Which lines of the entries below run from the one holding "DEFINITION. Every register" to the one holding "bytes apart. -/", inclusive? Set down exactly those lines and no others.

+---+

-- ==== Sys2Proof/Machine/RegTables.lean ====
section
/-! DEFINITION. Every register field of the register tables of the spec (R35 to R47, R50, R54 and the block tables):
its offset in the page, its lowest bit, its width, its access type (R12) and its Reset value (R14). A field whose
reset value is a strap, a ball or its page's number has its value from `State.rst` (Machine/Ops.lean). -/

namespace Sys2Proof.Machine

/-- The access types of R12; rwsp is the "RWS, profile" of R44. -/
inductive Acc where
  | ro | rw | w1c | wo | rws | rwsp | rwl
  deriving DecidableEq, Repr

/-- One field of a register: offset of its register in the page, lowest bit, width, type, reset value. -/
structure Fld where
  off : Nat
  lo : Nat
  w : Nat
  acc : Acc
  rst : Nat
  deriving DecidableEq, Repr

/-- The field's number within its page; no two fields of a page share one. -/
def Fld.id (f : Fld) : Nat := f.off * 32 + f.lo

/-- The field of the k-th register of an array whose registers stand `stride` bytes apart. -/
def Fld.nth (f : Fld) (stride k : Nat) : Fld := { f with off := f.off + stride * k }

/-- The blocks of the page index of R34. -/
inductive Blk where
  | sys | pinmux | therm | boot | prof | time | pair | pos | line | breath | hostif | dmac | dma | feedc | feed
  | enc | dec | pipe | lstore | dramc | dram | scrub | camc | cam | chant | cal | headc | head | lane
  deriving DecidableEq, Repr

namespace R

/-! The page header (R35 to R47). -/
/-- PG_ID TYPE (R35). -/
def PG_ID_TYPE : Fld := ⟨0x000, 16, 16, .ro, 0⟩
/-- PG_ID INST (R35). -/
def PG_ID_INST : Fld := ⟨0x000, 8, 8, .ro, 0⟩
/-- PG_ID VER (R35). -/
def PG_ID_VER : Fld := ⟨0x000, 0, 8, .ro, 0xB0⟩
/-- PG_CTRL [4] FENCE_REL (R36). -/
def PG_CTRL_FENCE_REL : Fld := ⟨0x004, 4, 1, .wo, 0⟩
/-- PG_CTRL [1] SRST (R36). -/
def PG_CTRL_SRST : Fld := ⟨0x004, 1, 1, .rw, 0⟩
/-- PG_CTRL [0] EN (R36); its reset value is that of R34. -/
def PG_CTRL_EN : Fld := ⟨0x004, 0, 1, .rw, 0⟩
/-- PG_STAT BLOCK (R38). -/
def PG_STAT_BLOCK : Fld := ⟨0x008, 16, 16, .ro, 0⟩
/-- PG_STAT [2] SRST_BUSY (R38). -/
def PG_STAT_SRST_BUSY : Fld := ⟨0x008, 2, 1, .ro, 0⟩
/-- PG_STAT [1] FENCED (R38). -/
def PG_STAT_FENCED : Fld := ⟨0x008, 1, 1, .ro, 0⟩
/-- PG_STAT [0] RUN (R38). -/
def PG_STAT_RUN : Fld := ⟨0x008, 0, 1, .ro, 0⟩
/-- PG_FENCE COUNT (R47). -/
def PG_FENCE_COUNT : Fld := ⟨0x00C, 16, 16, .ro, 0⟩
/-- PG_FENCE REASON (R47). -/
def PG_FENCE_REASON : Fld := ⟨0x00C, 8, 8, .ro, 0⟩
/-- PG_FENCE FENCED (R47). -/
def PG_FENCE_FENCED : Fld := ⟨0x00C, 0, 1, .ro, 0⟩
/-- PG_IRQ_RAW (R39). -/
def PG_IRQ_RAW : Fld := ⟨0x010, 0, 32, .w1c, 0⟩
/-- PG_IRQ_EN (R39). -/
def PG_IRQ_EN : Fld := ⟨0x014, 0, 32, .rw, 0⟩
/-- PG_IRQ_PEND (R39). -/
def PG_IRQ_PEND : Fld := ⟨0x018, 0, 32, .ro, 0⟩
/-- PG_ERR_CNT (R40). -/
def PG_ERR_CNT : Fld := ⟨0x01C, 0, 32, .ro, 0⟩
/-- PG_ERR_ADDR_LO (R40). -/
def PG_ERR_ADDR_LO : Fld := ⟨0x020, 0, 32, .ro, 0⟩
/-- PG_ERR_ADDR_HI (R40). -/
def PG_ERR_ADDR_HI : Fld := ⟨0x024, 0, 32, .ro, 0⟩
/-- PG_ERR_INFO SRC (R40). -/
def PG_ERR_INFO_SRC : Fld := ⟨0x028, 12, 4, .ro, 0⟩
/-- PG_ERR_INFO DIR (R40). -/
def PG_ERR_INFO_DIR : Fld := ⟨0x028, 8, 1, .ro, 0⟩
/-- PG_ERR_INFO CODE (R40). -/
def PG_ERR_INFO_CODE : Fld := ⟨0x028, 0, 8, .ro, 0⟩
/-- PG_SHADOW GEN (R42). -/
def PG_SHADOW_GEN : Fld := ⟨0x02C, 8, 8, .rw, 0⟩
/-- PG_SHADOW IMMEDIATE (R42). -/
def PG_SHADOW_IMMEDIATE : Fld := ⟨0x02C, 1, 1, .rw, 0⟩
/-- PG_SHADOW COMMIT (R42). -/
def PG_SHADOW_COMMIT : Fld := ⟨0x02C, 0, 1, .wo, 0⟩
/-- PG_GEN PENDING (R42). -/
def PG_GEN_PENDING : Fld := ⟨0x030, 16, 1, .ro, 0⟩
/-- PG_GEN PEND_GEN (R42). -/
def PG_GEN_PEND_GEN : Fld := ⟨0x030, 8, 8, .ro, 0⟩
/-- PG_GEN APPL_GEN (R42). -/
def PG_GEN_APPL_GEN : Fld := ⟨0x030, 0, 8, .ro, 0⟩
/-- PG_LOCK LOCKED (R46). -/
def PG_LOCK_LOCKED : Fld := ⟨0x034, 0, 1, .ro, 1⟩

+---+

▶ _Output for this task_
/-! DEFINITION. Every register field of the register tables of the spec (R35 to R47, R50, R54 and the block tables):
its offset in the page, its lowest bit, its width, its access type (R12) and its Reset value (R14). A field whose
reset value is a strap, a ball or its page's number has its value from `State.rst` (Machine/Ops.lean). -/

namespace Sys2Proof.Machine

/-- The access types of R12; rwsp is the "RWS, profile" of R44. -/
inductive Acc where
  | ro | rw | w1c | wo | rws | rwsp | rwl
  deriving DecidableEq, Repr

/-- One field of a register: offset of its register in the page, lowest bit, width, type, reset value. -/
structure Fld where
  off : Nat
  lo : Nat
  w : Nat
  acc : Acc
  rst : Nat
  deriving DecidableEq, Repr

/-- The field's number within its page; no two fields of a page share one. -/
def Fld.id (f : Fld) : Nat := f.off * 32 + f.lo

/-- The field of the k-th register of an array whose registers stand `stride` bytes apart. -/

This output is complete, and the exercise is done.